An employee demonstrates gun safety to clients at the Los Angeles gun club. (Lucy Nicholson/Reuters)

A Circuit Court judge has blocked the enforcement of a ban on assault-style weapons passed in the city of Deerfield, Ill.

The judge on Tuesday granted a temporary injunction against the Chicago suburb preventing enforcement of the law, which would have levied fines of up to $1,000 per day on residents who failed to turn over banned weapons, a list that includes nearly all semi-automatic rifles and a number of handguns and shotguns. The ordinance was set to go into effect Wednesday, after which residents would have been given 60 days to remove offending weapons from the city.

A number of pro-Second Amendment groups filed suit after the ban was passed in the wake of the mass shooting that claimed 17 lives in Parkland, Fla. on Valentine’s Day. The Illinois State Rifle Association, the Second Amendment Foundation, and Deerfield resident Daniel Easterday filed one challenge to the ordinance, while the NRA-backed Guns Save Lives filed another.

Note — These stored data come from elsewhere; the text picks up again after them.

-- ==== Sys2Proof/Machine/TrayIngest.lean ====
section
/-!
DEFINITION. Ingest of the tray build: reassembly of frames and harvests, ingest rings, and the credit that goes back to leaves
(spec/08_frames_links_scheduling.md, R179 and R180; spec/03_counters_sampler.md, R84; spec/10_command_queues_transactions.md, R205; spec/11_pans_reduction.md, R245).
-/

namespace Sys2Proof.Machine

/-- "frame CRC failed" and "frame incomplete" (R394). -/
def rkFrameCrc : RecKind := rk 0x21 0x0002 2 .bySeverity
def rkFrameIncomplete : RecKind := rk 0x21 0x0003 2 .bySeverity

def Tray.asmAt (t : Tray) (k : Nat) : Asm := smGet t.asm k Asm.reset
def Tray.setAsm (t : Tray) (k : Nat) (a : Asm) : Tray := { t with asm := smSet t.asm k a Asm.reset }

/-- The reassembly of a child's harvests of a pan set; that of a leaf slot's frames has its ring's number. -/
def harvestAsm (child pset : Nat) : Nat := 2048 + child * 1024 + pset

/-! ### Rings (R205) -/

/-- An enabled ring other than `r` meets this ring, or binds the same source. -/
def Tray.ringClash (t : Tray) (r : Nat) (w : W32) : Bool :=
  let base := fld w 8 14
  let size := fld w 22 7
  (t.rings.map (·.1)).any (fun o => o ≠ r && t.qb (2048 + o) 31 &&
    (decide (base < t.qf (2048 + o) 8 14 + t.qf (2048 + o) 22 7 ∧ t.qf (2048 + o) 8 14 < base + size) ||
      (decide (t.qf (2048 + o) 30 1 = fld w 30 1) && (t.ring o).bound = (t.ring r).bound && (bit w 30 || decide (t.qf (2048 + o) 29 1 = fld w 29 1)))))

/-- INGEST_RING_ENABLE: a write of RCFG (R205). Setting en on a ring that does not fit is refused; a ring that is taken out of use loses what it
holds, and cuts that are complete with its member active or inactive close (R241, R242). -/
def Tray.ringCfg (t : Tray) (r : Nat) (w : W32) : Tray :=
  let k := qcfgKey (2048 + r)
  let was := t.u.rb k 31
  let size := fld w 22 7
  let bad := decide (size = 0) || decide (64 < size) || decide (12288 < fld w 8 14 + size) || t.ringClash r w
  if bit w 31 && !was && bad then t.blk (fun u => (u.setReg k ((setBit w 31 false) &&& 0x7FFFFF80#32)).cause 0x21 0 1)
  else
    let t := t.blk (fun u => u.setReg k (w &&& 0xFFFFFF80#32))
    if bit w 31 = was then t
    else
      let t := (t.ring r).items.foldl (fun (v : Tray) i => v.uncount r i) t
      let x := { IRing.reset with bound := (t.ring r).bound }
      let t := { t with rings := if bit w 31 then smPut t.rings r x else smSet t.rings r x IRing.reset }
      let t := { t with asm := t.asm.filter (fun e => e.1 ≠ r && (!bit w 30 || decide ((e.1 - 2048) / 1024 ≠ x.bound.toNat) || decide (e.1 < 2048))) }
      t.recheckCuts

/-- The bound leaf number or child is written while the ring is not enabled. -/
def Tray.ringBind (t : Tray) (r : Nat) (v : W32) : Tray :=
  if t.qb (2048 + r) 31 then t else t.setRing r { t.ring r with bound := v }

/-- Places occupied: frames written and segments of the frame being assembled. -/
def Tray.ringFill (t : Tray) (r : Nat) : Nat := (t.ring r).used + (t.asmAt r).got

/-- A frame or harvest that no ring takes (R205): "no ingest ring" has no code in the spec. -/
def Tray.noRing (t : Tray) (src : Nat) : Tray :=
  t.blk (fun u => ((u.bump R.ING_NORING).cause 0x21 0 0).reportOpen 0x21 1 .dflt [src])

/-- A frame or harvest under assembly is discarded as incomplete (R179, R180). -/
def Tray.incomplete (t : Tray) (k r : Nat) : Tray :=
  let a := t.asmAt k
  if !a.isOpen then t
  else
    let t := t.setAsm k Asm.reset
    let t := t.blk (fun u => ((u.bump R.ING_INCOMP).cause 0x21 0 3).report rkFrameIncomplete .dflt (pay [fd 0x24 2 (2048 + r), fd 0x28 4 a.seq.toNat]))
    let x := t.ring r
    (t.setRing r { x with gone := if k < 2048 then x.gone ++ [a.seq] else x.gone }).giveCredit r (if k < 2048 then a.count else 0)

/-- A complete frame or harvest that fails its CRC. -/
def Tray.crcFailed (t : Tray) (k r : Nat) (a : Asm) : Tray :=
  let t := t.setAsm k Asm.reset
  let t := t.blk (fun u => ((u.bump R.ING_CRCERR).cause 0x21 0 2).report rkFrameCrc .dflt (pay [fd 0x24 2 (2048 + r), fd 0x28 4 a.seq.toNat]))
  let x := t.ring r
  (t.setRing r { x with gone := if k < 2048 then x.gone ++ [a.seq] else x.gone }).giveCredit r (if k < 2048 then a.count else 0)

/-- The frame at the head of a reassembly is good: its length and its CRC (R76, R246); an armed injection inverts the CRC of the next one (R388). -/
def crcGood (b : List Byte) (harvest : Bool) : Bool :=
  decide (64 ≤ b.length) && (harvest || decide (b.length = 64 + 4 * numAt b 2 2)) &&
  decide (numAt b 0x3C 4 = (crc32c (overlay b 0x3C [0, 0, 0, 0])).toNat)

/-- Write a frame or harvest to its ring: each place holds a segment header and up to 8,176 bytes. -/
def Tray.ringPut (t : Tray) (r : Nat) (b : List Byte) (seq : W32) : Tray :=
  let x := t.ring r
  let np := max 1 (t.ringPlaces r)
  let n := ceilDiv b.length 8176
  let slot := t.qf (2048 + r) 29 1
  let t := (List.range n).foldl (fun (v : Tray) i =>
    let part := (b.drop (8176 * i)).take 8176
    v.brineWrite (v.ringBase r + 8192 * ((x.next + i) % np))
      (layout 16 [fd 0 1 1, fd 1 1 (16 * i + n), fd 2 2 part.length, fd 4 4 seq.toNat, fd 8 4 (8176 * i), fd 0xC 1 slot] ++ part)) t
  let x := t.ring r
  t.setRing r { x with items := x.items ++ [⟨x.next, n, b.length, seq, t.u.clk.ival, []⟩], next := (x.next + n) % np, written := x.written + 1 }

/-- What the pan sets made of the newest item of a ring. -/
def Tray.setJudged (t : Tray) (r : Nat) (js : List Judged) : Tray :=
  let x := t.ring r
  t.setRing r { x with items := mapLast (fun (i : RingItem) => { i with judged := js }) x.items }

/-- Sequence numbers from `a` up to and without `b`, of which `n` at most. -/
def seqsTo (b : W32) : Nat → W32 → List W32
  | 0, _ => []
  | n + 1, a => if a = b then [] else a :: seqsTo b n (a + 1)

/-- A complete frame of a leaf (R179, R180, R240): a duplicate is discarded; the frames missing before it return their credit. -/
def Tray.frameDone (t : Tray) (r : Nat) (a : Asm) : Tray :=
  let inj := t.u.armed 0x21 0 2 && decide (t.u.injParam 0x21 0 % 2048 = r)
  let t := if inj then t.blk (fun u => u.fire 0x21 0 2 false) else t
  if inj || !crcGood a.bytes false then t.crcFailed r r a
  else
    let t := t.setAsm r Asm.reset
    let x := t.ring r
    let dup := match x.lastSeq with | some l => !stepAfter a.seq l | none => false
    if dup then t.blk (fun u => u.bump R.ING_DUP)
    else if t.ringPlaces r < (t.ring r).used + a.count then
      t.setAsm r { a with isOpen := true } |>.incomplete r r
    else
      let missing := match x.lastSeq with
        | some l => ((seqsTo a.seq (min (a.seq - l - 1).toNat 65536) (l + 1)).filter (fun s => !x.gone.contains s)).length
        | none => 0
      let t := (t.setRing r { x with gone := [], lastSeq := some a.seq }).giveCredit r (missing * a.count)
      let h := FHdr.read a.bytes
      let t := t.ringPut r a.bytes a.seq
      let t := t.setRing r { t.ring r with slot := match t.slotOfJob h.job with | some s => some s | none => (t.ring r).slot }
      let j := t.judgeFrame h []
      (j.1.setJudged r j.2).addIngest a.bytes.length

/-- A frame segment is valid (R79, R179). -/
def segOk (b : List Byte) : Bool :=
  let idx := numAt b 1 1 / 16
  let count := numAt b 1 1 % 16
  let len := numAt b 2 2
  decide (idx < count) && decide (count ≤ 5) && decide (numAt b 8 4 = 8176 * idx) && decide (b.length = 16 + len) && decide (1 ≤ len) &&
    decide (len ≤ 8176) && (decide (idx + 1 = count) || decide (len = 8176))

/-- A brine segment of a leaf: it opens or continues the frame of its slot, or makes it incomplete. -/
def Tray.brineSegment (t : Tray) (leaf : W32) (b : List Byte) : Tray :=
  let idx := numAt b 1 1 / 16
  let count := numAt b 1 1 % 16
  let seq : W32 := bv (numAt b 4 4)
  match t.ringOf 0 (numAt b 0xC 1 % 2) leaf with
  | none => if idx = 0 then t.noRing leaf.toNat else t
  | some r =>
    if idx = 1 && t.u.armed 0x21 0 3 && decide (t.u.injParam 0x21 0 % 2048 = r) then t.blk (fun u => u.fire 0x21 0 3 false)
    else
      let ok := segOk b
      let a := t.asmAt r
      if ok && idx = 0 then
        let t := t.incomplete r r
        let a : Asm := ⟨seq, count, 1, b.drop 16, t.u.clk.ival, true⟩
        if count = 1 then (t.setAsm r a).frameDone r a else t.setAsm r a
      else if ok && a.isOpen && a.seq = seq && a.got = idx && a.count = count then
        let a := { a with got := idx + 1, bytes := a.bytes ++ b.drop 16, lastAt := t.u.clk.ival }
        if idx + 1 = count then (t.setAsm r a).frameDone r a else t.setAsm r a
      else t.incomplete r r

/-- A complete harvest of a child (R245): duplicates are discarded; the pan sets it supplies judge it at its ring write (R240). -/
def Tray.harvestDone (t : Tray) (k r pset : Nat) (a : Asm) : Tray :=
  let inj := t.u.armed 0x21 0 2 && decide (t.u.injParam 0x21 0 % 2048 = r)
  let t := if inj then t.blk (fun u => u.fire 0x21 0 2 false) else t
  if inj || !crcGood a.bytes true then t.crcFailed k r a
  else
    let t := t.setAsm k Asm.reset
    let x := t.ring r
    let dup := match smGet? x.hseqs pset with | some l => !stepAfter a.seq l | none => false
    if dup then t.blk (fun u => u.bump R.ING_DUP)
    else if t.ringPlaces r < x.used + ceilDiv a.bytes.length 8176 then t.setAsm k { a with isOpen := true } |>.incomplete k r
    else
      let t := (t.setRing r { x with hseqs := smPut x.hseqs pset a.seq }).ringPut r a.bytes a.seq
      let j := t.judgeHarvest a.bytes []
      (j.1.setJudged r j.2).addIngest a.bytes.length

/-- HARVEST_SEGMENT_RECEIVE: a harvest segment of a child (R245). -/
def Tray.harvestSegment (t : Tray) (child : Nat) (b : List Byte) : Tray :=
  let len := numAt b 2 2
  let seq : W32 := bv (numAt b 4 4)
  let pset := numAt b 0xC 2 % 1024
  let segno := numAt b 0xE 2
  let first := Nat.testBit (numAt b 1 1) 7
  let last := Nat.testBit (numAt b 1 1) 6
  match t.ringOf 1 0 (BitVec.ofNat 32 child) with
  | none => if segno = 0 then t.noRing child else t
  | some r =>
    if segno = 1 && t.u.armed 0x21 0 3 && decide (t.u.injParam 0x21 0 % 2048 = r) then t.blk (fun u => u.fire 0x21 0 3 false)
    else
      let k := harvestAsm child pset
      let ok := decide (numAt b 8 4 = 8176 * segno) && decide (b.length = 16 + len) && decide (1 ≤ len) && decide (len ≤ 8176) &&
        (last || decide (len = 8176)) && (first == decide (segno = 0))
      let a := t.asmAt k
      if ok && segno = 0 then
        let t := t.incomplete k r
        let a : Asm := ⟨seq, 0, 1, b.drop 16, t.u.clk.ival, true⟩
        if last then (t.setAsm k a).harvestDone k r pset a else t.setAsm k a
      else if ok && a.isOpen && a.seq = seq && a.got = segno then
        let a := { a with got := segno + 1, bytes := a.bytes ++ b.drop 16, lastAt := t.u.clk.ival }
        if last then (t.setAsm k a).harvestDone k r pset a else t.setAsm k a
      else t.incomplete k r

/-- The ring that a reassembly fills. -/
def Tray.asmRing (t : Tray) (k : Nat) : Nat :=
  if k < 2048 then k else (t.ringOf 1 0 (BitVec.ofNat 32 ((k - 2048) / 1024))).getD 0

/-- REASSEMBLY_TIMEOUT: `ING.RTO` passes after the last segment of an open reassembly (R179). -/
def Tray.asmTimeout (t : Tray) (k : Nat) : Tray :=
  let a := t.asmAt k
  if a.isOpen then (t.blk (fun u => u.toIv (a.lastAt + usIv (u.rf R.ING_RTO 0 16)))).incomplete k (t.asmRing k) else t

/-! ### Credit (R84) -/

/-- The link of a leaf. -/
def Tray.leafLink (t : Tray) (leaf : W32) : Option Nat :=
  (t.u.tree.find? (fun e => 2 ≤ e.1 && bit e.2.attr 31 && bit e.2.attr 29 && decide (e.2.node = leaf))).map (·.1)

/-- A ring is filled to a percentage. -/
def Tray.filledTo (t : Tray) (r pct : Nat) : Bool := decide (pct * t.ringPlaces r ≤ 100 * t.ringFill r)

/-- A change of a leaf's level: "leaf decimated" has no code in the spec. -/
def Tray.setLevel (t : Tray) (r level : Nat) : Tray :=
  let x := t.ring r
  if level = x.level then t
  else (t.setRing r { x with level := level, changes := x.changes + 1 }).blk (fun u =>
    u.reportOpen 0x21 2 (match x.slot with | some s => .slot s | none => .dflt) [x.bound.toNat, (t.qf (2048 + r) 29 1), level])

/-- The level a credit message takes: one more where the ring is filled, at most once a step; one less after enough quiet steps.
DESIGN CHOICE (log entry 97): a `DEC_HOLD` of 0 acts as 1, and the count of quiet steps starts again after each fall. -/
def Tray.nextLevel (t : Tray) (r : Nat) : Tray :=
  let x := t.ring r
  let s := x.slot.getD 0
  let idx := (t.u.step s).idx
  if t.filledTo r (t.u.rf R.ING_DEC_HI 0 7) then
    if x.level < 3 && x.raisedIn ≠ some idx then (t.setRing r { x with raisedIn := some idx }).setLevel r (x.level + 1) else t
  else if max 1 (t.u.rf R.ING_DEC_HOLD 0 16) ≤ x.lowFor && t.u.rf (inst R.ING_DEC_MIN s) 0 2 < x.level then
    (t.setRing r { x with lowFor := 0 }).setLevel r (x.level - 1)
  else t

/-- A credit message to the leaf of a ring (R83). -/
def Tray.sendCredit (t : Tray) (r grant : Nat) : Tray :=
  let x := t.ring r
  match t.leafLink x.bound with
  | none => t
  | some l => t.blk (fun u => u.sendCtl l 2 (leBytes 1 (t.qf (2048 + r) 29 1) ++ leBytes 1 x.level ++ leBytes 2 (min grant 65535)))

/-- CREDIT_RETURN: 16 places wait to be returned, or a millisecond has passed since the first. -/
def Tray.creditReturn (t : Tray) (r : Nat) : Tray :=
  let x := t.ring r
  if x.freed = 0 then t
  else
    let t := if 16 ≤ x.freed then t else t.blk (fun u => u.toIv (x.freedAt + msIv 1))
    let t := (t.nextLevel r).sendCredit r x.freed
    t.setRing r { t.ring r with freed := 0 }

/-- A step notice of a slot: rings at or below `DEC_LO` count it (R84). -/
def Tray.quietStep (t : Tray) (slot : Nat) : Tray :=
  t.rings.foldl (fun (v : Tray) e =>
    let x := v.ring e.1
    if x.slot = some slot && v.qb (2048 + e.1) 31 && v.qf (2048 + e.1) 30 1 = 0 then
      let low := decide (100 * v.ringFill e.1 ≤ v.u.rf R.ING_DEC_LO 0 7 * v.ringPlaces e.1)
      v.setRing e.1 { x with lowFor := if low then x.lowFor + 1 else 0 }
    else v) t

end Sys2Proof.Machine
end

“This ruling is a significant victory because it allows law-abiding Deerfield residents to keep commonly owned firearms and magazines in their homes for self-defense while the case proceeds,” John Boch, executive director of Guns Save Life, said in a statement. “We are gratified by the court’s decision and the careful attention to the law that it reflects.”

The suit filed by the Second Amendment Foundation claims that the ordinance violates an Illinois state law, passed in 2013, which prohibits localities from passing their own gun laws absent approval from the state legislature.

“We moved swiftly to challenge this gun ban because it flew in the face of state law,” Alan Gottlieb, founder of the group, said in a statement provided to the Washington Free Beacon. “The village tried to disguise its extremism as an amendment to an existing ordinance. The ordinance bans possession of legally-owned semi-auto firearms, with no exception for guns previously owned, or any provision for self-defense. Worse, still, the ordinance also provided for confiscation and destruction of such firearms and their original capacity magazines.”

The Illinois State Rifle Association said Wednesday that it will now seek a permanent injunction. Deerfield officials said they are still deciding whether to appeal the decision.